1996年10月発行 広報よみたん / 2頁

【見出し】県民投票 有権者の9割が”基地ノー”

 「日米地位協定の見直し及び基地の整理・縮小」の是非を問う、全国初の県民投票が九月八日に実施され、有権者の圧倒的多数の県民(表参照)が明確に「基地ノー」の意思を表明しました。
 かつて沖縄の米軍基地は、沖縄戦直後、米軍により「銃剣とブルドーザー」によって強制的に建設され、復帰後は日米安保条約と地位協定の大義名分の下に日本政府により強制使用され、今日においてもたお国土の○・六%にすぎない沖縄に、全国の七五%の過重な米軍基地を押しつけました。このため、沖縄は陸地ばかりでなく海も空もほとんどが自由に使用できず、しかも広大な米軍基地から多発する事件・事故は、県民の基本的人権を脅かし、本県の産業・経済発展の大きな阻害要因となっています。
 こうした現実に対して、今までに米軍基地や地位協定の問題について県民意志が直接問われたことはなく、戦後五十一年目にして初めて、県民の意志を主体的に日米政府に示すことができました。
 今度の県民投票は都道府県レベルでは初めてのことであり、また日本の民主主義の原点を問うものでありました。
 村土の四七%を米軍基地に占められている本村では、その県民投票を成功させるべく、七月三十日に「読谷村県民投票実施本部」(本部長当真嗣清助役)を発足したのをはじめ、翌月の七日には村内三十四団体で構成する「県民投票を成功させる読谷村民会議」(議長山内徳信村長)を結成し、精力的に広報・啓発活動を展開してきました。
 その主な活動には、広報車による、「村内広報」を八月八日にスタートさせたのをはじめ、二十日には「老人の集い」を開催、その翌日には沖縄県県民投票推進室とタイアップした「沖縄・21世紀へのメッセージ事業」、二十四日には「村民総決起大会」(村福祉センター)を開催。また、八月二十二日の早朝から比謝橋付近の街頭で、道往くドライバーに投票を呼び掛ける「朝立ち行動」(午前六時~八時まで)を実施し、その行動は投票の日まで継続されました。

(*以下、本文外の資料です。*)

-- ==== Sys2Proof/Tests/Slice0.lean ====
section
/-!
SUPPORT. The author's own tests: ill-formed terms that the checks refuse, words of the encoding written out from the spec,
single steps whose results come from spec/95_test_vectors.md or from a rule's own example, and for every statement with
hypotheses a state that meets them.
-/

namespace Sys2Proof.Tests

open Sys2Proof.Machine

/-! ### Well-formedness: each check refuses an ill-formed term (R8, R72, R73, R80) -/

theorem test_default_valid : Cfg.default.valid = true := by decide
theorem test_terminateOk_refuses :
    ({ Cfg.default with terminateCode := 0 } : Cfg).terminateOk = false
      ∧ ({ Cfg.default with terminateCode := 257 } : Cfg).terminateOk = false := by decide
theorem test_firstOk_refuses : ({ Cfg.default with firstCode := 258 } : Cfg).firstOk = false := by decide
theorem test_lengthsOk_refuses :
    ({ Cfg.default with minCopy := 0 } : Cfg).lengthsOk = false
      ∧ ({ Cfg.default with minCopy := 65 } : Cfg).lengthsOk = false := by decide
theorem test_alphabetOk_refuses : ({ Cfg.default with maxChar := 629 } : Cfg).alphabetOk = false := by decide
theorem test_bitsOk_refuses :
    ({ Cfg.default with copyBits := ⟨4, 6, 8, 10, 12, 15⟩ } : Cfg).bitsOk = false := by decide
theorem test_distancesOk_refuses :
    ({ Cfg.default with copyMin := ⟨0, 16, 80, 336, 1360, 5457⟩ } : Cfg).distancesOk = false := by decide
theorem test_frequencyOk_refuses : ({ Cfg.default with maxFrequency := 1 } : Cfg).frequencyOk = false := by decide
theorem test_literalOk_refuses :
    ({ Cfg.default with terminateCode := 65 } : Cfg).literalOk 65 = false ∧ Cfg.default.literalOk 255 = true := by decide
theorem test_copyLengthOk_refuses :
    Cfg.default.copyLengthOk 2 = false ∧ Cfg.default.copyLengthOk 65 = false ∧ Cfg.default.copyLengthOk 64 = true := by
  decide
theorem test_xbitsOk_refuses :
    Cfg.default.xbitsOk .r0 [true, false, true] = false ∧ Cfg.default.xbitsOk .r0 [true, false, true, true] = true := by
  decide

/-! ### Decoding: every row's word, as spec/opcode_table.json has it (R72, R79) -/

theorem test_decode_lit :
    decodeTableWord 16 0b0000000000 = some (.lit 0x00) ∧ decodeTableWord 16 0b0001000001 = some (.lit 0x41)
      ∧ decodeTableWord 16 0b0010000000 = some (.lit 0x80) ∧ decodeTableWord 16 0b0011111111 = some (.lit 0xFF) := by
  decide
theorem test_decode_term : decodeTableWord 16 0b0100000000 = some .term := by decide
theorem test_decode_rejects :
    decodeTableWord 16 629 = none ∧ decodeTableWord 16 1023 = none ∧ decodeTableWord 16 0x8041 = none
      ∧ decodeTableWord 8 0x141 = none := by decide

/-- The rows of one range, with their words. -/
def rowsAgree (rows : List (Nat × Instr)) : Bool := rows.all fun p => decodeTableWord 16 p.1 == some p.2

 九月八日の県民投票では、基地の整理・縮小や日米地位協定の見直しに四八万二千人余の有権者が「賛成」し、有権者の八十九%が日米両政府の基地施策に拒否(基地ノー)を表明。県民の総意として”平和で豊かな県づくり”への進路を明確にし、沖縄の基地問題を通して全国民に安保条約の存在について考える機会(材料)を与えたのではないだろうか。